I could anticipate a time when a neighborhood could get together and put up a small sugar shack. They could tap neighborhood trees, work together and share the bounty. It would work like our communal cider press. Shared labor, shared cost and shared fun. Small works.
Looks like we dodged a bullet on the latest solar storm. Storms don’t peak for another year and I’m guessing that people will get sick of hearing about them but I think the natural world bears watching. We worry so much about things like economics and politics, war and rumors of wars but it pays to remember what Guy McPhearson says. Nature bats last.
March 9, 2012 at 8:05 am
Your quote made me giggle! It reminds me of a Tshirt I LOVED in my younger years that said “It’s not ‘IF’, it’s when and how bad” Love your thoughts on being a gardener with lots of hobbies…that’s it in a nutshell.
March 9, 2012 at 8:48 am
e “gardener with hobbies” is very accurate. Sometimes we get tempted to do something proffessionally when we have a good harvest, but in all honesty, I’d rather be able to consistantly take care of my family and have a bit to share.
March 10, 2012 at 3:26 am
My faves include : ‘If you’re not living on the edge, you’re taking up too much room” and “It’s not the pace of lift that concerns me, it’s the sudden stop at the end”
I’m a bit of a sucker for a saying!
I too am a gardener with hobbies, more all the time, trying to use every inch of my very normal suburban lot and grow some community in a dormitory town through the farm market.
March 11, 2012 at 11:55 am
What a fabulous quote – and one that applies to so many things…
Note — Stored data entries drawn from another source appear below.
/-- Return the blocks of an allocation (R338, R343). -/
def Dev.release (s : Dev) (id : Nat) : Dev :=
  match s.allocs.find? (·.id == id) with
  | none => s
  | some a => ({ s with allocs := s.allocs.filter fun x => x.id != id } : Dev).easeLevel a.die a.region

def Dev.releaseAll (s : Dev) (ids : List Nat) : Dev := ids.foldl Dev.release s

/-- Keep the first blocks of an allocation that hold `c` cells, in chain order, and return the rest (R369). -/
def keepCells : Nat → List (Nat × Nat) → List (Nat × Nat)
  | _, [] => []
  | 0, _ => []
  | c + 1, b :: t => b :: keepCells (c + 1 - poolCells b.1) t

def Dev.shrink (s : Dev) (id c : Nat) : Dev :=
  match s.allocs.find? (·.id == id) with
  | none => s
  | some a =>
    ({ s with allocs := updWhere (·.id == id) (fun x => { x with blocks := keepCells c x.blocks }) s.allocs } : Dev).easeLevel
      a.die a.region

def Dev.refuse (s : Dev) (d r : Nat) : Dev := s.count (bpmPg d + 0x110 + 0x40 * r)

/-- Zero and oversized requests (R339, R340). -/
def Dev.sizeCheck (s : Dev) (d c : Nat) : Option Dev :=
  if c = 0 then some (s.count (bpmPg d + 0x400))
  else if c > 1024 then some (s.count (bpmPg d + 0x408))
  else none

/-- How a request was answered. -/
inductive Grant where
  | granted (id : Nat)
  /-- Refused; the owner's MAX refused it, so eviction cannot cure it (R360). -/
  | refused (byMax : Bool)
  /-- Zero cells, or more than 1,024 (R339, R340). -/
  | empty
  deriving DecidableEq, Repr

/-- A packet-buffer request of `c` cells from an owner with minimum `mn`, maximum `mx`, use `use`; shared cells only
while `lvlOk` holds (R347). -/
def Dev.pbRequest (s : Dev) (d : Nat) (o : Owner) (mn mx use c : Nat) (lvlOk : Bool) : Dev × Grant :=
  match s.sizeCheck d c with
  | some s => (s, .empty)
  | none =>
    let x := c - (mn - use)
    let maxOk := mx = 0 ∨ use + c ≤ mx
    if x = 0 ∨ ((x : Int) ≤ s.shared d 0 0 ∧ maxOk ∧ lvlOk) then
      let g := s.grab d 0 o c 0
      (g.1, .granted g.2)
    else (s.refuse d 0, .refused (decide (x ≠ 0 ∧ ¬maxOk)))

/-- A lossy packet of `c` cells on port `p` and VC `vc` (R359). -/
def Dev.lossyRequest (s : Dev) (p vc c : Nat) : Dev × Grant :=
  let d := p / 128
  let i := p % 128 * 8 + vc
  s.pbRequest d (portOwner p vc) (s.portMinNow d i) (s.cfg (bpmPg d + 0x4000 + 8 * i) 51 32) (s.portUse d i) c
    (decide (s.requestLevel d 0 c < 3))

/-- A packet of partition `t` formed on the die for a lossy VC (R359). -/
def Dev.lossyFormed (s : Dev) (d t c : Nat) : Dev × Grant :=
  s.pbRequest d (partOwner t) (s.partMinNow d t) (s.cfg (bpmPg d + 0x6000 + 8 * t) 51 32) (s.partUse d t) c
    (decide (s.requestLevel d 0 c < 3))

/-- A packet of partition `t` formed on the die for a lossless VC (R361). -/
def Dev.formedRequest (s : Dev) (d t c : Nat) : Dev × Grant :=
  s.pbRequest d (partOwner t) (s.partMinNow d t) (s.cfg (bpmPg d + 0x6000 + 8 * t) 51 32) (s.partUse d t) c
    (decide (s.level d 0 0 < 3))

/-- A packet that arrives on credit: charged, its flits leave credit_o, admitted at every level (R354). -/
def Dev.creditRequest (s : Dev) (p vc c flits : Nat) : Dev × Nat :=
  let d := p / 128
  let i := p % 128 * 8 + vc
  (s.setCredit d i (s.creditOf d i - flits)).grab d 0 (portOwner p vc) c 0

/-- The owner of a lossless VC of an Ethernet port stands at the pressure threshold (R357). -/
def Dev.pfcPressed (s : Dev) (p vc : Nat) : Bool :=
  let d := p / 128
  let i := p % 128 * 8 + vc
  s.portMode p == 4 && s.lossless p vc && decide (s.portUse d i ≥ s.portMinNow d i) && decide (s.level d 0 0 ≥ 2)

/-- A packet on a lossless VC of an Ethernet port. At pressure it is admitted while free cells beyond the holds of the other owners
cover it, else discarded and counted (R358). Below pressure it is served as R347 says; one that cannot be served then is discarded,
its refusal counted (DESIGN CHOICE, log 121: R358 speaks of pressure only). VC6 draws no shared cells (R355). -/
def Dev.pfcRequest (s : Dev) (p vc c : Nat) : Dev × Grant :=
  let d := p / 128
  let i := p % 128 * 8 + vc
  if s.pfcPressed p vc = false then
    s.pbRequest d (portOwner p vc) (s.portMinNow d i) (s.cfg (bpmPg d + 0x4000 + 8 * i) 51 32) (s.portUse d i) c (decide (vc ≠ 6))
  else
  let own := max (s.portMinNow d i) (s.portUse d i) - s.charged d (portOwner p vc)
  if (c : Int) ≤ (if vc = 6 then 0 else s.shared d 0 0) + own then
    let g := s.grab d 0 (portOwner p vc) c 0
    (g.1, .granted g.2)
  else (s.count (bpmPg d + 0x468), .refused false)

/-- The region of a cluster is in service (R378). -/
def Dev.regionUp (s : Dev) (k : Nat) : Bool := !s.fencedUnit (clusterUnit k)

/-- An OPEN request in device cluster `k` for a group slot (if any) and partition (R362). -/
def Dev.openRequest (s : Dev) (k : Nat) (slot : Option Nat) (t c : Nat) (minOnly : Bool) : Dev × Grant :=
  let d := k / 8
  let cl := k % 8
  match s.sizeCheck d c with
  | some s => (s, .empty)
  | none =>
    if !s.regionUp k then (s, .refused false)
    else
      let mn := match slot with | some x => s.slotMinNow d cl x - s.slotUse d cl x | none => 0
      let x := c - mn
      let quota := s.cfg (rmemPg k + 0x4000 + 4 * t - 4 * t % 8) (32 * (t % 2) + 19) (32 * (t % 2))
      let quotaOk := quota = 0 ∨ s.rmPartUse d cl t + c ≤ quota
      if x = 0 ∨ (minOnly = false ∧ (x : Int) ≤ s.shared d (1 + cl) 0 ∧ quotaOk
          ∧ s.requestLevel d (1 + cl) c < 2) then
        let g := s.grab d (1 + cl) (rmOwner cl slot t) c 0
        (g.1, .granted g.2)
      else (s.refuse d (1 + cl), .refused (decide (¬quotaOk)))

/-- A RETAIN request (R368); `none` when none of its three sources can serve it. -/
def Dev.retainRequest (s : Dev) (k : Nat) (slot : Option Nat) (t c : Nat) : Dev × Option Nat :=
  let d := k / 8
  let cl := k % 8
  if !s.regionUp k then (s, none)
  else
    let mn := match slot with | some x => s.slotMinNow d cl x - s.slotUse d cl x | none => 0
    let x := c - mn
    let sh := (s.shared d (1 + cl) 0).toNat
    let y := x - sh
    if y = 0 then
      let g := s.grab d (1 + cl) (rmOwner cl slot t) c 0
      (g.1, some g.2)
    else if y ≤ s.escFree d (1 + cl) then
      let g := s.grab d (1 + cl) (rmOwner cl slot t) c y
      (g.1.count (bpmPg d + 0x450), some g.2)
    else (s.count (bpmPg d + 0x458), none)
March 11, 2012 at 11:29 pm
Your set-up sounds pretty ideal to me – knowing how to do a lot of different things, and to work enough to meet needs and maybe have a little extra. I feel like sometimes there’s an assumption that we should go all-in and do everything to the nines, but I think there’s really something to be said for doing a lot of small-scale things and being as self-sufficient in them as possible.